** DATASET RECORDS follows **

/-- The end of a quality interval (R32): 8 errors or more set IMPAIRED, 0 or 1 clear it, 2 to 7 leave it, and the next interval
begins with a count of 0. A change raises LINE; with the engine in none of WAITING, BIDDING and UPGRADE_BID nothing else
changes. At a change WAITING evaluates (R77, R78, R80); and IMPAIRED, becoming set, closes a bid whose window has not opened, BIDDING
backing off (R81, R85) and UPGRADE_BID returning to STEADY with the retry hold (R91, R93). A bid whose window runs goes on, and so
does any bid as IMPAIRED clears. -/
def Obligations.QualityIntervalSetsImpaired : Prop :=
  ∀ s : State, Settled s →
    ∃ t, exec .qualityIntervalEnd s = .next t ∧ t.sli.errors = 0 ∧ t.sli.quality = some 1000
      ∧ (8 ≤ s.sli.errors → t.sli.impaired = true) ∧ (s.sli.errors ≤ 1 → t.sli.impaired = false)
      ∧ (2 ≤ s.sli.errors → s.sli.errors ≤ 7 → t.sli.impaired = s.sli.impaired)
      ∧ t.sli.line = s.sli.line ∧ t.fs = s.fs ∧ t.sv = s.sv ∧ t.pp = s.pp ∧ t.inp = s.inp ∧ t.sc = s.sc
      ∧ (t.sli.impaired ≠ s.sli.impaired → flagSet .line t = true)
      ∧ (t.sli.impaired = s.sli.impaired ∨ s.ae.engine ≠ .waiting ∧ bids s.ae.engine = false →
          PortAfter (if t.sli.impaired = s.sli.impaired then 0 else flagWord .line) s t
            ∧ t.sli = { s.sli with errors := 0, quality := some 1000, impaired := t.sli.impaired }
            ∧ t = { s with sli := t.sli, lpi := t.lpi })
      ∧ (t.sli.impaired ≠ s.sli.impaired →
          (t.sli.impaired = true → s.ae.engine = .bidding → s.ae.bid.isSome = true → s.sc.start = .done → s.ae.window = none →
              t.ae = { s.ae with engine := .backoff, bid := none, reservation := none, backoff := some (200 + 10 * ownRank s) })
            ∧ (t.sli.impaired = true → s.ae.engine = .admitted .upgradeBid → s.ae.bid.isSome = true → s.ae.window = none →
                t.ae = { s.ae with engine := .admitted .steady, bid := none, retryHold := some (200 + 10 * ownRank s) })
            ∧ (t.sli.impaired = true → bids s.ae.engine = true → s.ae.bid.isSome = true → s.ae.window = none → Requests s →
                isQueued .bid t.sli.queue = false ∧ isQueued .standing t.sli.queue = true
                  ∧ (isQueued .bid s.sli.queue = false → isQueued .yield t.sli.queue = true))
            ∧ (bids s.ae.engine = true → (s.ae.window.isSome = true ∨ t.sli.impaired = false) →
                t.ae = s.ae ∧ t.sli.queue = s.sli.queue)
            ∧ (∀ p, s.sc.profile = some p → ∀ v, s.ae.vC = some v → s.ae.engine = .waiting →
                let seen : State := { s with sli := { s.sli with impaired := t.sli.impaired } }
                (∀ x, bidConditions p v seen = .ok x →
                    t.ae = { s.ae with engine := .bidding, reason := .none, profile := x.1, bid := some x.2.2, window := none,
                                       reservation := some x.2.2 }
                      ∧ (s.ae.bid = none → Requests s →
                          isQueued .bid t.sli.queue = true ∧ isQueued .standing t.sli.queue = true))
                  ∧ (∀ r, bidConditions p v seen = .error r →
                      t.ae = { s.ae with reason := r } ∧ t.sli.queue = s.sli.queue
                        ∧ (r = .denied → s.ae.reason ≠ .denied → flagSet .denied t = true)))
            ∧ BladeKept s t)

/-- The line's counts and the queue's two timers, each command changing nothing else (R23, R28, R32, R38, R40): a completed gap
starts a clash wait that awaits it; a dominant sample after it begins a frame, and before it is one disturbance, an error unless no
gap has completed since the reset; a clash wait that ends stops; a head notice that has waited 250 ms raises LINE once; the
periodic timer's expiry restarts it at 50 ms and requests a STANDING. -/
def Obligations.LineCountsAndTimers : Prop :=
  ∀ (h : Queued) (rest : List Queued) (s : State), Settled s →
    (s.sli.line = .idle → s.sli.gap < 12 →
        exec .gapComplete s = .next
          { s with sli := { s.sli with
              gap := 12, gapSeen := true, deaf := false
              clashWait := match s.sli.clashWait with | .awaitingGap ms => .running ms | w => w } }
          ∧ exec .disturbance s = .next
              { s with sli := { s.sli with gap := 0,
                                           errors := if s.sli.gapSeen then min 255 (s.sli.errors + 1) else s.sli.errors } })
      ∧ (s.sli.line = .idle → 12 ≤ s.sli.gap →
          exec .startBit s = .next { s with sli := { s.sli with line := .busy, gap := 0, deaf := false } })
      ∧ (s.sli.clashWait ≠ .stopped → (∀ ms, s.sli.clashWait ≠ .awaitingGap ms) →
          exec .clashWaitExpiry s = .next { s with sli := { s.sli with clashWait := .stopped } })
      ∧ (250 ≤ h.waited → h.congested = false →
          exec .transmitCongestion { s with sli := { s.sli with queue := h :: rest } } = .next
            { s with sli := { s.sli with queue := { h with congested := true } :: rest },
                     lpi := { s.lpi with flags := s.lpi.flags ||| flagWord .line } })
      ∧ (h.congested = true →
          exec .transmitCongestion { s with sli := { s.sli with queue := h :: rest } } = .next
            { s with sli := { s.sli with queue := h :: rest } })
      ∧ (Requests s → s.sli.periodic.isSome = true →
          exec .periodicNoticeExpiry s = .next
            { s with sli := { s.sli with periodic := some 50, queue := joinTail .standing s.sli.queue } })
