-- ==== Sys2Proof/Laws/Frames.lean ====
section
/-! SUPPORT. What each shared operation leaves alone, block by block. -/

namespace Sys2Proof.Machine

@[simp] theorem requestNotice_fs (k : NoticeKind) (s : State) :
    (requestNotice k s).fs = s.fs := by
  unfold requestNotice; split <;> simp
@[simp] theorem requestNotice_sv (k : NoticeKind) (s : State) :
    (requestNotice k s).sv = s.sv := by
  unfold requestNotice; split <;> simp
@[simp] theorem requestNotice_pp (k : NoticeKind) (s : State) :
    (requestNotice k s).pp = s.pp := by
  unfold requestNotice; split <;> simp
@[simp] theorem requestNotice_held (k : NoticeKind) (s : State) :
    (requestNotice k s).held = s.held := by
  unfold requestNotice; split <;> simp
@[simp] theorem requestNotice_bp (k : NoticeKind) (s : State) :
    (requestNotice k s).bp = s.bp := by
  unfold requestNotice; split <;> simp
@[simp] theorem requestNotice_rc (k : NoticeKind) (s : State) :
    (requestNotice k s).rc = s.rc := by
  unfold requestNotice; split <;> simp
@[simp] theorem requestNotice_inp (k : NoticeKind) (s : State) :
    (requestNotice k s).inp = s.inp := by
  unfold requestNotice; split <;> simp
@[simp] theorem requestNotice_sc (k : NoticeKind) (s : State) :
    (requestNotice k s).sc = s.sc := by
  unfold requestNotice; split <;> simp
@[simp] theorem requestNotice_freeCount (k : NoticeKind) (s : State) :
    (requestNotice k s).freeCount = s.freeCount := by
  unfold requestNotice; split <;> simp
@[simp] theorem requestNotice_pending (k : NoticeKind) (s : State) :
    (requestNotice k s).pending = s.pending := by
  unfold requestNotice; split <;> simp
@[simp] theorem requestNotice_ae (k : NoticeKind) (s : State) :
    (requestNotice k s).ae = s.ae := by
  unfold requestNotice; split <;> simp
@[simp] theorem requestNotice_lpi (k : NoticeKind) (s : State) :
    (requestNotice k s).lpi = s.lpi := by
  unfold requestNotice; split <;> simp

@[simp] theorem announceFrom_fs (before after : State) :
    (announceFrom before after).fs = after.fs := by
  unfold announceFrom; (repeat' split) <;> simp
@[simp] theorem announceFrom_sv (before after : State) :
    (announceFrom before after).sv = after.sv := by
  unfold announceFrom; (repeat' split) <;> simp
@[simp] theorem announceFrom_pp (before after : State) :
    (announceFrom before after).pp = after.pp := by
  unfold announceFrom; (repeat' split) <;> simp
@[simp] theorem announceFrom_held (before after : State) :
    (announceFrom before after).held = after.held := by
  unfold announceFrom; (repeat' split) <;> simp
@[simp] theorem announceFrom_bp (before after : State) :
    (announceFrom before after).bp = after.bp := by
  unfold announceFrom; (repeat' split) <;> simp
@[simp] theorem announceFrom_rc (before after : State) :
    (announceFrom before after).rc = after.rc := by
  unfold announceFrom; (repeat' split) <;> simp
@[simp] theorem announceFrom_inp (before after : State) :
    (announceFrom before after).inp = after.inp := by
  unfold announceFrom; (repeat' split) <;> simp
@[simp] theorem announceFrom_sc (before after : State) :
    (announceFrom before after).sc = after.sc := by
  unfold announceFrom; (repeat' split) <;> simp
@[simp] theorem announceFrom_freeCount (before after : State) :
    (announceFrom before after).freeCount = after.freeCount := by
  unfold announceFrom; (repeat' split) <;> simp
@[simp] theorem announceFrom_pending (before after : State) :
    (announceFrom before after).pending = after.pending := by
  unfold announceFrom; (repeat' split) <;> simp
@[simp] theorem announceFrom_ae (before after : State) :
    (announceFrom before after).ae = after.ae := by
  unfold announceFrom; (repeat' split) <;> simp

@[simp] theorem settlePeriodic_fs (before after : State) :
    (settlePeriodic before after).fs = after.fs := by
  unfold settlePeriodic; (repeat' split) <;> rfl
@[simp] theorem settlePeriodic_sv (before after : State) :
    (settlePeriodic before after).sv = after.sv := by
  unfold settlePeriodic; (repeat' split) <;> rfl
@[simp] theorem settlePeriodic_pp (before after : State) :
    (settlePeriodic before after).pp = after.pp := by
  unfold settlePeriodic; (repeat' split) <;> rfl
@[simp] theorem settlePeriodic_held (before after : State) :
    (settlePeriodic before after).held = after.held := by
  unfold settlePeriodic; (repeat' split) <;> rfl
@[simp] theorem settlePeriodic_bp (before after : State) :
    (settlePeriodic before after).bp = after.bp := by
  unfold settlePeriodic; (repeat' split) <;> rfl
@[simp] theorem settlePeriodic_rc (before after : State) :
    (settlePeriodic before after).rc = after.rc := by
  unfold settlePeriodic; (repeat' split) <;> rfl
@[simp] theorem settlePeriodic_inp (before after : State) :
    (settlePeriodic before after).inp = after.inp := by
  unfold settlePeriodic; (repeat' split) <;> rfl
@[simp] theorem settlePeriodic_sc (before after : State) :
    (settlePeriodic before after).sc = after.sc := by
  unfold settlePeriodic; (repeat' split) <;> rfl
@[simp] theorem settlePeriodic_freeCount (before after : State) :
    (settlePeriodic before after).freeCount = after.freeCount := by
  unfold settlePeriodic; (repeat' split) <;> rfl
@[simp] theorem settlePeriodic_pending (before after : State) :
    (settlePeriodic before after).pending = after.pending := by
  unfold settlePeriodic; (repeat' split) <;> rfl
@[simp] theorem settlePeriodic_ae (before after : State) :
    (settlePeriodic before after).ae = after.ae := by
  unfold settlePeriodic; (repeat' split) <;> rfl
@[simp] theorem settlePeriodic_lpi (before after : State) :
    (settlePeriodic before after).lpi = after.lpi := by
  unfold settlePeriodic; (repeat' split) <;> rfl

** End of DATASET RECORDS **

Each line in the entries above, starting at the line with "(announceFrom before after).sc" and ending at the line with "theorem announceFrom_pending (before", is to be printed exactly, and only those lines.

| RESPONSE TO THIS EXERCISE |
    (announceFrom before after).sc = after.sc := by
  unfold announceFrom; (repeat' split) <;> simp
@[simp] theorem announceFrom_freeCount (before after : State) :
    (announceFrom before after).freeCount = after.freeCount := by
  unfold announceFrom; (repeat' split) <;> simp
@[simp] theorem announceFrom_pending (before after : State) :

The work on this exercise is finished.